In this fifth feature of our #prizes in philosophy series, we take a look at the Fellowship of the Royal Society of Canada — an honor granted by the Royal Society of Canada, on an annual basis, for their “remarkable contributions in the arts, the humanities and the sciences, as well as in Canadian public life”. Created in 1882 by Canada’s Governor General Marquis of Lorne and incorporated in 1883 by a statute of the Parliament of Canada, over 3700 scholars have since been inducted into the fellowship — 300 of whom have been women. The Royal Society of Canada is the “oldest and most esteemed scholarly organization” in Canada — it is Canada’s National Academy.
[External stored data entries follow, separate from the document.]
/-- Bytes of a word, least significant first (R11). -/
def bytesLE (n x : Nat) : List Byte := (List.range n).map (fun i => BitVec.ofNat 8 (x / 256 ^ i))

/-- A word from bytes, least significant first (R11). -/
def wordLE : List Byte → Nat
  | [] => 0
  | b :: bs => b.toNat + 256 * wordLE bs

/-- Write bytes of host memory (a device request, R471). -/
def State.hostStore (s : State) (addr : Nat) (bs : List Byte) : State :=
  { s with host := { s.host with mem := tabSetList 0 s.host.mem addr bs } }

def State.hostLoad (s : State) (addr n : Nat) : List Byte := tabGetList 0 s.host.mem addr n

end Sys2Proof.Machine
end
“The object of the Society shall be to promote learning and intellectual accomplishments of exceptional quality. The Society recognizes remarkable contributions in the arts, humanities and sciences, as well as in Canadian public life.” — Mission Statement, 1883 Statute (accessible here).
There are no list or categorized breakdown by field of fellows of the Royal Society of Canada that can be found. While there is a general search directory to locate individuals honored with the fellowship, more work needs to be done to locate and organize this information. Here are some select known Fellows of the Royal Society of Canada in the field of philosophy as well an honorable mention to the Society’s first inducted woman.
Select Fellows of the Royal Society of Canada
Dr. Ronald Beiner, Fellow (2006)
Dr. Will Kymlicka, Fellow (2003)
Dr. Ian Hacking, Fellow (1986)
Dr. Charles Taylor, Fellow (1975)
Dr. Alice Wilson, Fellow (1938)
While the structure of the Society has modernized over the year (see here for the history), the society now elects ups to 75 nominees each year in four categories of fellowship: (i) Honorary Fellows, (ii) Regularly Elected Fellows, (iii) Specially Elected Fellows and (iv) Foreign Fellows — up to 4 nominees each year may be selected. The Society not only recognizes and nominates fellows but also organizes events that “promote Canadian culture” via “multilateral organizations”, “universities” and “academies” as well as “advise governments and organizations through the provision of expert reports that address matters of national urgency from an interdisciplinary perspective”. For more information about the nomination process and ceremonies, click here. Nominations are open between September 1st to December 1st.
We will be covering at ©Integrating Horizons the 2015 fellowship of the society as well as selections of their work that explores the interdisciplinary aspects. A particular emphasis will also be put on French scholars and women philosophers.